▶ Problem requirements
Only the lines from the start of the entries up to and including the line with "else if 0 <" should be written out, exactly as they stand.

▶ Source material
-- ==== Sys2Proof/Machine/MillTime.lean ====
section
/-! DEFINITION. The passing of arithmetic cycles: address patterns, yoke groups, landings and sync increments of
the mills (chapters 02 to 04), and the clock. -/

namespace Sys2Proof.Machine

open Sys2Proof

/-! ## Scoreboard marks and hazards (R100 to R103) -/

/-- A hazard: kind, resource, stamp, and the cycle from which the operation meets it no more. -/
structure Hazard where
  kind : Nat
  resource : Nat
  stamp : Option Nat
  clear : Option Nat
  deriving DecidableEq, Repr

/-- A resource's mark. -/
def Mill.mark (x : Mill) (r : Nat) : Mark := Table.get {} x.marks r

/-- Change a resource's mark. -/
def Mill.setMark (x : Mill) (r : Nat) (f : Mark → Mark) : Mill := { x with marks := Table.upd {} x.marks r f }

/-- A read of a resource in cycle `t` (R103). -/
def Mill.readHz (x : Mill) (t r : Nat) : List Hazard :=
  let k := x.mark r
  if 0 < k.pending then [{ kind := 1, resource := r, stamp := none, clear := none }]
  else if t < k.ready then [{ kind := 1, resource := r, stamp := some k.ready, clear := some k.ready }]
  else []

/-- A write issued in cycle `t` whose first landing is `d` cycles later (R103). -/
def Mill.writeHz (x : Mill) (t d r : Nat) : List Hazard :=
  let k := x.mark r
  if 0 < k.reading then [{ kind := 2, resource := r, stamp := none, clear := none }]
  else if t + d < k.busy then [{ kind := 2, resource := r, stamp := some k.busy, clear := some (k.busy - d) }]
  else if 0 < k.pending then [{ kind := 3, resource := r, stamp := none, clear := none }]
  else if t + d < k.ready then [{ kind := 3, resource := r, stamp := some k.ready, clear := some (k.ready - d) }]
  else []

/-- The resources of a loft span: its regions (R85, R100). -/
def loftRes (off n : Nat) : List Nat :=
  (List.range ((off + n - 1) / 0x8000 - off / 0x8000 + 1)).map (fun i => 16 + off / 0x8000 + i)

/-- A write with a known landing sets the ready stamp (R102). -/
def Mill.markReady (x : Mill) (rs : List Nat) (t : Nat) : Mill :=
  rs.foldl (fun x r => x.setMark r (fun k => { k with ready := max k.ready t })) x

/-- A read over several cycles sets the read-busy stamp (R102). -/
def Mill.markBusy (x : Mill) (rs : List Nat) (t : Nat) : Mill :=
  rs.foldl (fun x r => x.setMark r (fun k => { k with busy := max k.busy t })) x

/-- A write of unknown length begins or ends (R102). -/
def Mill.markPending (x : Mill) (rs : List Nat) : Mill :=
  rs.foldl (fun x r => x.setMark r (fun k => { k with pending := k.pending + 1 })) x

/-- A write of unknown length has made its last write in cycle `t`. -/
def Mill.unmarkPending (x : Mill) (rs : List Nat) (t : Nat) : Mill :=
  rs.foldl (fun x r => x.setMark r (fun k => { k with pending := k.pending - 1, ready := max k.ready t })) x

/-- A read of unknown length begins (R102). -/
def Mill.markReading (x : Mill) (rs : List Nat) : Mill :=
  rs.foldl (fun x r => x.setMark r (fun k => { k with reading := k.reading + 1 })) x

/-- A read of unknown length has made its last read in cycle `t`. -/
def Mill.unmarkReading (x : Mill) (rs : List Nat) (t : Nat) : Mill :=
  rs.foldl (fun x r => x.setMark r (fun k => { k with reading := k.reading - 1, busy := max k.busy t })) x

/-- The fault of a hazard. -/
def Hazard.fault (h : Hazard) : EngFault :=
  { status := .faultSched, kind := h.kind, resource := h.resource, stamp := h.stamp }

/-- The scoreboard resources of a destination. -/
def dstRes (d : YokeDst) (bytes : Nat) : List Nat :=
  match d with
  | .loft o => if bytes = 0 then [] else loftRes o bytes
  | .bank y _ => [56 + bn y]

/-! ## Sync counters (R94, R95, R98, R99, R648) -/

/-- The value of a counter. -/
def Mill.cnt (x : Mill) (c : Nat) : Nat := (Table.get 0 x.sync c).toNat

/-- Set a counter. -/
def Mill.setCnt (x : Mill) (c v : Nat) : Mill := { x with sync := Table.put 0 x.sync c (BitVec.ofNat 16 v) }

/-- A second fault of an engine whose stop already waits: of a schedule fault and another one of the same cycle the other gives the
status; otherwise the first one does, and the schedule fault is recorded beside it (R108, R581). -/
def EngFault.join (o f : EngFault) : EngFault :=
  if f.status = .faultSched then
    if o.status = .faultSched ∨ o.also.isSome then o else { o with also := some (f.kind, f.resource, f.stamp) }
  else if o.status = .faultSched ∧ o.at_ = f.at_ then { f with also := some (o.kind, o.resource, o.stamp) }
  else o

/-- Give an engine a deferred stop (R648). -/
def Mill.defer (x : Mill) (e : Eng) (f : EngFault) : Mill :=
  let g := x.eng e
  x.setEng e { g with deferred := some (match g.deferred with | none => f | some o => o.join f) }

/-- An increment reaches its complete point in cycle `c` (R95). One that would pass 65,535, counting increments
complete and not yet visible, raises a sync overflow of the engine that issued it (R99). DESIGN CHOICE: 03 Table 8 gives the overflow
no kind; its record has kind 0 and the counter as its resource (log entry 162). A
counter whose complement fails stops that
engine with FAULT_INTEG (R565). -/
def Mill.incAt (x : Mill) (c : Nat) (e : Eng) (counter amount : Nat) : Mill :=
  let waiting := ((x.incs.filter (fun i => decide (i.counter = counter))).map (·.amount)).foldl (· + ·) 0
  let x : Mill := { x with incs := x.incs ++ [{ at_ := c, counter := counter, amount := amount, eng := e }] }
  if x.parity.contains (.counter counter) then x.defer e { status := .faultInteg, at_ := c }
  else if 65535 < x.cnt counter + waiting + amount then
    x.defer e { status := .faultSched, resource := counter, at_ := c }
  else x

/-- Increments visible in cycle `c` are added; a counter stops at 65,535 (R95, R98, R99). -/
def Mill.showIncs (x : Mill) (c : Nat) : Mill :=
  let due := x.incs.filter (fun i => decide (i.at_ + 2 ≤ c))
  due.foldl (fun x i => x.setCnt i.counter (min 65535 (x.cnt i.counter + i.amount)))
    { x with incs := x.incs.filter (fun i => !decide (i.at_ + 2 ≤ c)) }

/-! ## Address FIFOs (R92, R93) -/

/-- An address FIFO. -/
def Mill.fifo (x : Mill) (f : Af) : Fifo := Table.get {} x.fifos f.num

/-- Replace an address FIFO. -/
def Mill.setFifo (x : Mill) (f : Af) (y : Fifo) : Mill := { x with fifos := Table.put {} x.fifos f.num y }

/-- The word at position `i` of a pattern. DESIGN CHOICE: the first count and stride vary fastest, and a count of zero gives no word
(log entry 163). -/
def agenWord (base : Word) (dims : List (Word × Word)) (i : Nat) : Word :=
  match dims with
  | [] => base
  | (n, st) :: t => agenWord (base + BitVec.ofNat 32 (i % n.toNat * st.toNat)) t (i / n.toNat)

/-- A pattern emits the word due in cycle `c`; a full FIFO pauses it (R93). -/
def Mill.agenStep (x : Mill) (c : Nat) (f : Af) : Mill :=
  let y := x.fifo f
  match y.agen with
  | none => x
  | some r =>
    if c < r.next ∨ 64 ≤ y.words.length then x
    else
      x.setFifo f
        { words := y.words ++ [(c, agenWord r.base r.dims r.idx)]
          agen := if r.idx + 1 < r.total then some { r with idx := r.idx + 1, next := c + 1 } else none }

/-- A pattern of a tilled mill has a word due in cycle `c` and meets a full FIFO (R93). -/
def Mill.agenFull (x : Mill) (c : Nat) (f : Af) : Bool :=
  let y := x.fifo f
  x.tilled && decide (64 ≤ y.words.length) &&
    (match y.agen with
     | some r => decide (r.next ≤ c)
     | none => false)

/-- Pop the word visible in cycle `c`. -/
def Fifo.pop (y : Fifo) (c : Nat) : Option (Word × Fifo) :=
  match y.words with
  | (v, w) :: t => if v ≤ c then some (w, { y with words := t }) else none
  | [] => none

/-! ## Yoke groups (R58 to R65, R87 to R89) -/

/-- `w` bits of the loft of mill `m` at bit address `b`. -/
def State.loftBits (s : State) (m b w : Nat) : Nat :=
  leNat (s.bytes (loftCell m (b / 8)) ((b % 8 + w + 7) / 8)) / 2 ^ (b % 8) % 2 ^ w

/-- The depth of an operation: K on the row side, N on the column side (R63). -/
def YokeFlight.depth (y : YokeFlight) : Nat := if y.col then y.args.yoke.n else y.args.yoke.k y.args.fmtA

/-- The width of its results. -/
def YokeFlight.width (y : YokeFlight) : Nat := if y.col then y.args.yoke.k y.args.fmtB else y.args.yoke.n

/-- Cycles from a group's entry to its results: 4R + 5, or 4C + 5 on the column side (R60, R64). -/
def yokeLatency (y : Yoke) (col : Bool) : Nat := 4 * (if col then y.shape.c else y.shape.r) + 5

/-- The element codes and scale codes of one streaming row (R57): row `row` from a base in bytes, and scale line `line`. -/
def State.rowCodes (s : State) (m : Nat) (a : MmArgs) (depth base row line : Nat) : List Nat × List Nat :=
  ((List.range depth).map (fun j =>
      s.loftBits m (8 * base + row * a.src.rowBits + j * a.src.elemBits) a.fmtA.bits),
   match a.scales with
   | none => []
   | some l => (List.range ((depth + 31) / 32)).map (fun b => s.loftBits m (8 * (l.base + line * l.line + b * l.block)) 8))

/-- The loft offsets of the scale codes of `n` lines from `line` on. -/
def scaleOffs (l : Option ScaleLayout) (blocks line n : Nat) : List Nat :=
  match l with
  | none => []
  | some l => (List.range n).flatMap (fun i => (List.range blocks).map (fun b => l.base + (line + i) * l.line + b * l.block))

/-- An uncorrectable word among single loft bytes: its offset. -/
def State.badOff (s : State) (m : Nat) (offs : List Nat) : Option Nat := offs.find? (fun o => s.badIn (loftCell m o) 1)

/-- The loft bytes that rows `[r, r + n)` of an operand touch from a base: first byte and length. -/
def rowSpan (a : MmArgs) (depth base r n : Nat) : Nat × Nat :=
  let lo := base + r * a.src.rowBits / 8
  let hi := base + ((r + n - 1) * a.src.rowBits + (depth - 1) * a.src.elemBits + a.fmtA.bits + 7) / 8
  (lo, hi - lo)

/-- A cycle lost to AF.MX moves the yoke's busy marks and the stamp of the operation's write point by one (R93, R102). -/
def Mill.slip (x : Mill) (y : YokeFlight) : Mill :=
  let t := y.issue + y.waits + 1 + yokeLatency y.args.yoke y.col + y.args.groups - 1
  ({ x with
    busy := y.args.yoke.querns.foldl (fun t q =>
      Table.upd {} t q (fun b => { b with stream := b.stream + 1, drain := b.drain + 1 })) x.busy }).markReady
    (dstRes y.args.dst (4 * y.args.rows * y.width)) t

/-- The physical rows of a quern that are active: the spare, row 4, takes the place of the row it replaces (R35, R71). -/
def Mill.rowActive (x : Mill) (q row : Nat) : Bool :=
  let sp := Table.get {} x.qspare q
  decide (row < 5) && decide (row ≠ (if sp.used then sp.row.toNat else 4))

/-- The first active row of a yoke whose residue check fails (R69). -/
def Mill.residFail (x : Mill) (y : Yoke) : Option (Nat × Nat) :=
  x.resid.find? (fun p => y.querns.contains p.1 && x.rowActive p.1 p.2)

▶ Result of this task
-- ==== Sys2Proof/Machine/MillTime.lean ====
section
/-! DEFINITION. The passing of arithmetic cycles: address patterns, yoke groups, landings and sync increments of
the mills (chapters 02 to 04), and the clock. -/

namespace Sys2Proof.Machine

open Sys2Proof

/-! ## Scoreboard marks and hazards (R100 to R103) -/

/-- A hazard: kind, resource, stamp, and the cycle from which the operation meets it no more. -/
structure Hazard where
  kind : Nat
  resource : Nat
  stamp : Option Nat
  clear : Option Nat
  deriving DecidableEq, Repr

/-- A resource's mark. -/
def Mill.mark (x : Mill) (r : Nat) : Mark := Table.get {} x.marks r

/-- Change a resource's mark. -/
def Mill.setMark (x : Mill) (r : Nat) (f : Mark → Mark) : Mill := { x with marks := Table.upd {} x.marks r f }

/-- A read of a resource in cycle `t` (R103). -/
def Mill.readHz (x : Mill) (t r : Nat) : List Hazard :=
  let k := x.mark r
  if 0 < k.pending then [{ kind := 1, resource := r, stamp := none, clear := none }]
  else if t < k.ready then [{ kind := 1, resource := r, stamp := some k.ready, clear := some k.ready }]
  else []

/-- A write issued in cycle `t` whose first landing is `d` cycles later (R103). -/
def Mill.writeHz (x : Mill) (t d r : Nat) : List Hazard :=
  let k := x.mark r
  if 0 < k.reading then [{ kind := 2, resource := r, stamp := none, clear := none }]
  else if t + d < k.busy then [{ kind := 2, resource := r, stamp := some k.busy, clear := some (k.busy - d) }]
  else if 0 < k.pending then [{ kind := 3, resource := r, stamp := none, clear := none }]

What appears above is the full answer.